By Connie Leinbach
The Hyde County Board of Education is looking for an Ocracoke resident to fill the school board vacancy created when islander David Tolson resigned at the June 12 board meeting on the mainland.
Tolson, who had been a school board member since 2002, said he has wanted to be off the board for a while now owing to personal reasons.
“I’ve enjoyed being on the school board since Casey was in second grade,” Tolson said about his involvement.
Since his son Casey has graduated, Tolson said it’s time for someone else to step up.
According to the State Department of Education, the board will appoint someone to fill Tolson’s remaining two-year term until the 2018 election.
Randy Etheridge of Engelhard, who was elected board chair at the June 12 meeting, said about the vacancy that after Dr. Randolph Latimore, school superintendent, gets back from vacation next week, they will confer with the district’s attorney about some criteria for the position and then get the word out.
Anyone who is interested in filling the term is asked to contact Etheridge at 252-542-0203.
In an interview, Etheridge, who is in his second term as a school board member, said he feels it’s a great honor to serve the children of Hyde County.
The county, which includes Ocracoke and the mainland, has two schools: Ocracoke School and the Mattamuskeet campus in Swan Quarter.
Ocracoke School is kindergarten to grade 12 and also has some online college courses. The Mattamuskeet campus includes kindergarten, high school and has an early college high school option in conjunction with Beaufort County Community College.
With early college, students go to five years of high school and graduate with an associate’s degree
“I want to make our schools the best we possibly can,” Etheridge continued. “That’s the goal. Everything else will fall in place if we take care of the children.”
As the owner of Etheridge Oil and Gas in Engelhard and the parent of two boys, ages 3 and 6, Etheridge said he is invested in the school system.

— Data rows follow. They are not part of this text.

-- ==== Sys2Proof/Machine/RowEngine.lean ====
section
/-! DEFINITION. The row engine (R81 to R83, R153 to R156). -/

namespace Sys2Proof.Machine

/-! ## Element-wise functions (R153 to R155) -/

/-- The exponent of an exact power of two. -/
def FP.pow2? : FP → Option Int
  | .fin _ m e => if m = 2 ^ Nat.log2 m ∧ m ≠ 0 then some ((Nat.log2 m : Int) + e) else none
  | _ => none

/-- 2^n as binary32. -/
def f32Pow2 (n : Int) : Word32 := f32Of (.fin false 1 n)

/-- A finite value as an integer, where it is one. -/
def FP.int? : FP → Option Int
  | .fin neg m e =>
    let t := scaleTo m e 0
    if t.2.1 = 0 then some (signedMant neg t.1) else none
  | _ => none

def f32Positive (w : Word32) : Bool := decide (0 < w.toNat) && decide (w.toNat < 0x7F800000)
def f32Negative (w : Word32) : Bool := decide (0x80000000 < w.toNat) && decide (w.toNat < 0xFF800000)

/-- |w − y| is at most 2 ulp of y (R154), y an enclosure's lower end whose width is `eps`. -/
def nearTwo (w : Word32) (y eps : FP) : Bool :=
  let u : FP := .fin false 2 (max (y.lg.getD 0) (-126) - 23)
  !(u.add eps).lt ((f32Val w).add y.negate).abs

/-- 2^f for a fraction f = n / 2^160, from repeated square roots of 2, in units of 2^-400 (from below, to a relative 2^-380). -/
def exp2Frac (n : Nat) : Nat :=
  ((List.range 160).foldl (fun (acc : Nat × Nat) k =>
    let c := Nat.sqrt (acc.1 * 2 ^ 400)
    (c, if n.testBit (159 - k) then acc.2 * c / 2 ^ 400 else acc.2)) (2 ^ 401, 2 ^ 400)).2

/-- 2^v for a finite v between −150 and 128. -/
def exp2Rough (v : FP) : FP :=
  match v with
  | .fin neg m e =>
    let n := signedMant neg (m * 2 ^ (e + 160).toNat)
    .fin false (exp2Frac (n % (2 ^ 160 : Nat)).toNat) (n / (2 ^ 160 : Nat) - 400)
  | _ => .nan

/-- exp2 of a finite value: exact for integers in −149..127, +∞ from 128, +0.0 to −150, else within 2 ulp (R154, R155);
which value of those is free. -/
def rowExp2 (x : Word32) (v : FP) : Word32 :=
  if !v.lt (.fin false 1 7) then 0x7F800000
  else if !(FP.fin true 150 0).lt v then 0
  else match v.int? with
  | some n => f32Pow2 n
  | none =>
    let y := exp2Rough v
    let w := Config.rowFn 0 x
    if (f32Positive w || w == 0 || w == 0x7F800000) && nearTwo w y (y.scale (-380)) then w else f32Of y

/-- log2 of a positive finite value, from repeated squares of its significand, in units of 2^-100 (from below). -/
def log2Rough (v : FP) : FP :=
  match v with
  | .fin _ m e =>
    let k := Nat.log2 m
    let r := (List.range 100).foldl (fun (acc : Nat × Nat) _ =>
      let q := acc.1 * acc.1 / 2 ^ 512
      if 2 ^ 513 ≤ q then (q / 2, 2 * acc.2 + 1) else (q, 2 * acc.2)) (m * 2 ^ (512 - k), 0)
    let n : Int := (e + k) * (2 ^ 100 : Nat) + r.2
    .fin (decide (n < 0)) n.natAbs (-100)
  | _ => .nan

/-- log2 of a positive finite value: exact for powers of two, else within 2 ulp (R154); which value of those is free. -/
def rowLog2 (x : Word32) (v : FP) : Word32 :=
  match v.pow2? with
  | some n => f32Of (FP.ofInt n)
  | none =>
    let y := log2Rough v
    let w := Config.rowFn 1 x
    if (f32Positive w || f32Negative w) && nearTwo w y (.fin false 1 (-98)) then w else f32Of y

/-- |w − 1/v| is at most one ulp of 1/v (R154): |w·v − 1| ≤ ulp · |v|, in exact arithmetic. -/
def recipNear (w : Word32) (v : FP) : Bool :=
  let y := (FP.fin false 1 0).div v.abs
  let ulp : Int := max (y.lg.getD 0) (-126) - 23
  let d := (((f32Val w).abs.mul v.abs).add (.fin true 1 0)).abs
  !(v.abs.scale ulp).lt d

/-- The reciprocal of a finite non-zero value: exact for powers of two, ±∞ up to 2⁻¹²⁸, else within 1 ulp. -/
def rowRecip (x : Word32) (v : FP) : Word32 :=
  let sign : Word32 := if v.neg then 0x80000000 else 0
  if !(FP.fin false 1 (-128)).lt v.abs then sign ||| 0x7F800000
  else match v.pow2? with
  | some n => sign ||| f32Pow2 (-n)
  | none =>
    let w := Config.rowFn 2 x &&& 0x7FFFFFFF
    if f32Finite w && recipNear w v then sign ||| w else f32Of ((FP.fin false 1 0).div v)

/-- w is within two ulps of 1/√v: (w − 2u)²·v ≤ 1 ≤ (w + 2u)²·v. -/
def rsqrtNear (w : Word32) (v : FP) : Bool :=
  let half : Int := (v.lg.getD 0) / 2
  let u : FP := .fin false 2 (max (-half - 1) (-126) - 23)
  let lo := (f32Val w).add u.negate
  let hi := (f32Val w).add u
  let one : FP := .fin false 1 0
  (lo.neg || !one.lt ((lo.mul lo).mul v)) && !((hi.mul hi).mul v).lt one

/-- 1/√v truncated to about 40 bits. -/
def rsqrtRough (v : FP) : FP :=
  match v with
  | .fin _ m e =>
    let m2 := if e % 2 = 0 then m else 2 * m
    let e2 := if e % 2 = 0 then e else e - 1
    if m2 = 0 then .inf false else .fin false (Nat.sqrt (2 ^ 160 / m2)) (-80 - e2 / 2)
  | _ => .nan

/-- The reciprocal square root of a positive finite value: exact for even powers of two, else within 2 ulp. -/
def rowRsqrt (x : Word32) (v : FP) : Word32 :=
  match v.pow2? with
  | some n => if n % 2 = 0 then f32Pow2 (-(n / 2)) else
      let w := Config.rowFn 3 x
      if f32Positive w && rsqrtNear w v then w else f32Of (rsqrtRough v)
  | none =>
    let w := Config.rowFn 3 x
    if f32Positive w && rsqrtNear w v then w else f32Of (rsqrtRough v)

/-- R155: the special values; a finite non-zero input goes to its function. -/
def rowFnValue (f : RowFn) (x : Word32) : Word32 :=
  let v := f32Val x
  match f, v with
  | _, .nan => f32Nan
  | .exp2, .inf neg => if neg then 0 else 0x7F800000
  | .log2, .inf neg => if neg then f32Nan else 0x7F800000
  | .recip, .inf neg => if neg then 0x80000000 else 0
  | .rsqrt, .inf neg => if neg then f32Nan else 0
  | .exp2, .fin _ m _ => if m = 0 then 0x3F800000 else rowExp2 x v
  | .log2, .fin neg m _ => if m = 0 then 0xFF800000 else if neg then f32Nan else rowLog2 x v
  | .recip, .fin neg m _ => if m = 0 then (if neg then 0xFF800000 else 0x7F800000) else rowRecip x v
  | .rsqrt, .fin neg m _ =>
    if m = 0 then (if neg then 0xFF800000 else 0x7F800000) else if neg then f32Nan else rowRsqrt x v

/-! ## Reductions (R82, R156) -/

def redOp (r : RowRed) (a b : Word32) : Word32 :=
  match r with
  | .sum | .sumSq => f32Add a b
  | .max => f32Max a b
  | .min => f32Min a b

/-- One level: adjacent elements combined, a last one without a partner passed up. -/
def redLevel (f : Word32 → Word32 → Word32) : List Word32 → List Word32
  | a :: b :: r => f a b :: redLevel f r
  | l => l

/-- Six levels. -/
def redTree (f : Word32 → Word32 → Word32) (l : List Word32) : Word32 :=
  ((List.range 6).foldl (fun l _ => redLevel f l) l).headD 0

/-- The chunks of 64, by fuel. -/
def chunks64 : Nat → List Word32 → List (List Word32)
  | 0, _ => []
  | _, [] => []
  | n + 1, l => l.take 64 :: chunks64 n (l.drop 64)

/-- R133: a NaN is the canonical one. -/
def canonNan (w : Word32) : Word32 := if (f32Val w).isNan then f32Nan else w

/-- R82: the chunk results combined in ascending order. -/
def rowReduce (r : RowRed) (l : List Word32) : Word32 :=
  let l := if r = .sumSq then l.map (fun x => f32Mul x x) else l
  match (chunks64 (l.length / 64 + 1) l).map (redTree (redOp r)) with
  | [] => 0
  | c :: rest => canonNan (rest.foldl (redOp r) c)

/-- R81: what an operation gives for a row under a and b. -/
def rowResult (op : RowOp) (a b : Word32) (xs : List Word32) : List Word32 :=
  match op with
  | .elem f => xs.map (fun x => rowFnValue f (f32Fma a x b))
  | .reduce r => [rowReduce r xs]
  | .fused f => [rowReduce .sum (xs.map (fun x => rowFnValue f (f32Fma a x b)))]

/-- R81: ticks from the last chunk's entry to first use. -/
def rowLatency : RowOp → Nat
  | .elem _ => 8
  | .reduce _ => 14
  | .fused _ => 22

def rowOutLen (op : RowOp) (len : Nat) : Nat :=
  match op with
  | .elem _ => len
  | _ => 1

/-! ## Operands: below 2^24 a scratch offset, from 2^24 a basin row (assumption 32) -/

def rowBasin : Nat := 2 ^ 24

/-- R82, R81, R55, R97: what an operation raises at issue. -/
def rowFault (op : RowOp) (len src dst win : Nat) : Option (Code × Nat) :=
  let side : Nat → Nat → Option (Code × Nat) := fun a n =>
    if rowBasin ≤ a then basinFault (a - rowBasin) ((n + 63) / 64) 64
    else if win < a + 4 * n then some (.scratchBounds, a) else none
  if len = 0 ∨ 65536 < len then ill else orElse (side src len) (side dst (rowOutLen op len))

def Tile.rowRead (x : Tile) (base a n : Nat) : List Word32 :=
  if rowBasin ≤ a then tabRange x.array.basin 0 ((a - rowBasin) * 64) n
  else (List.range n).map (fun i => BitVec.ofNat 32 (scratchNum x.scratch (base + a + 4 * i) 4))

def Tile.rowWrite (x : Tile) (base a : Nat) (ws : List Word32) : Tile :=
  if rowBasin ≤ a then { x with array := { x.array with basin := tabWrite x.array.basin 0 ((a - rowBasin) * 64) ws } }
  else { x with scratch := tabWrite x.scratch 0 (base + a) (ws.flatMap (fun w => leBytes 4 w.toNat)) }

/-- The place of an operand among a tile's: a scratch byte address, or, from 2^32, a basin word. -/
def rowPlace (base a n : Nat) : Nat × Nat :=
  if rowBasin ≤ a then (2 ^ 32 + (a - rowBasin) * 64, 2 ^ 32 + (a - rowBasin) * 64 + n) else (base + a, base + a + 4 * n)

/-- The tick from which a basin operand may be read (R100), and any operand that an earlier operation writes (R81). -/
def Tile.rowOperandFree (x : Tile) (base a n : Nat) : Nat :=
  max (if rowBasin ≤ a then x.array.rowFree ((a - rowBasin) * 64) ((a - rowBasin) * 64 + n) else 0)
    (x.outReady (rowPlace base a n).1 (rowPlace base a n).2)

/-- The operation's effect on its tile, the engine held one tick per chunk from wet tick `t`; its result can be used its
latency after the last chunk has entered (R81). -/
def Tile.runRow (x : Tile) (op : RowOp) (len base src dst : Nat) (a b : Word32) (t : Nat) : Tile :=
  let n := (len + 63) / 64
  let out := rowPlace base dst (rowOutLen op len)
  { x.rowWrite base dst (rowResult op a b (x.rowRead base src len)) with
    rowBusy := t + n
    rowOut := x.rowOut.filter (fun e => decide (t < e.2.2)) ++ [(out.1, out.2, t + n - 1 + rowLatency op)] }

/-! ## Sharing with a region (R83) -/

/-- The job wet tick of the next ROW entry in the buffer, from the tick of the last entry executed; a
program not fetched to its end may hold one right after the buffered entries. -/
def nextRowTick (t : Nat) (fetchEnd : Bool) : List (Nat × BitVec 256) → Option Nat
  | [] => if fetchEnd then none else some t
  | e :: r => if bvFld e.2 20 4 = 2 then some (t + bvFld e.2 0 20) else nextRowTick (t + bvFld e.2 0 20) fetchEnd r

/-- R83: a thread-plane operation of `n` chunks may issue now. -/
def State.rowOpen (s : State) (tile n : Nat) : Bool :=
  !s.owned tile 2 n ||
  (let f := (s.tile tile).flume
   let now := s.jobWet.toNat
   decide (f.rowBusy ≤ now) &&
   (match nextRowTick f.lastTick f.fetchEnd f.buf with
    | some t => decide (now + n ≤ t)
    | none => true))

/-- R83, R90: the first wet tick in which a thread-plane operation's operands are final and the engine is free, and whether
the operation may issue then. -/
def State.rowStart (s : State) (tile : Nat) (op : RowOp) (len src dst base : Nat) : Nat :=
  let x := s.tile tile
  max x.rowBusy (max (x.rowOperandFree base src len) (x.rowOperandFree base dst (rowOutLen op len)))

def State.rowMay (s : State) (tile : Nat) (op : RowOp) (len src dst base : Nat) : Bool :=
  let n := (len + 63) / 64
  let basin := decide (rowBasin ≤ src) || decide (rowBasin ≤ dst)
  let u := s.waitWet (s.rowStart tile op len src dst base)
  u.rowOpen tile n && !(basin && u.owned tile 0 n)

/-- ROW_ENGINE_INSTRUCTION (R81 to R83): a and b are the low words of s(SRCA) and s(SRCB). -/
def execRowEngine (tile slot : Nat) (op : RowOp) (len src dst : Nat) (word : Word64) (s : State) :
    Host.Outcome State Fault Refusal :=
  .next (s.issueIf tile slot (scalarKeys word)
    (fun s g _ => match s.blockOf tile g with
      | none => false
      | some b => (rowFault op len src dst b.size).isSome || s.rowMay tile op len src dst b.base)
    (fun s g p =>
    match s.blockOf tile g with
    | none => s
    | some b =>
      if !plainWord 9 0 word ∨ !scalarPair word then s.illegal tile slot g p else
      match rowFault op len src dst b.size with
      | some e => s.preciseAt tile slot g p e.1 0 e.2
      | none =>
        if g.active p word = 0 then s.finish tile slot (g.step p 8)
        else
          let s := s.waitWet (s.rowStart tile op len src dst b.base)
          let a := (g.sreg (wA word)).truncate 32
          let c := (g.sreg (wB word)).truncate 32
          (s.modTile tile (fun _ => (s.nowTile tile).runRow op len b.base src dst a c s.wet.toNat)).finish tile slot (g.step p 8)))

end Sys2Proof.Machine
end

He noted that the closeness of the Ocracoke community is a major factor of students’ success. (See story here about the 2016 Ocracoke School graduates receiving more than $400,000 in higher education scholarships.)
“The involvement in the school by the Ocracoke community impacts how well the school works,” he said. “There are so many positives with that interaction. It speaks volumes about what kids can do with the support of parents.”
Whereas everything in the island village is about three minutes away, some of the kids on the mainland have an hour’s ride to school, Etheridge said.
Community support builds children’s’ confidence—a major factor of success.
“Confidence energizes kids,” he said. “With confidence, a kid can go to the next level.”
He said he wants to make sure residents get the correct information about all things in the school district and welcomes questions any time.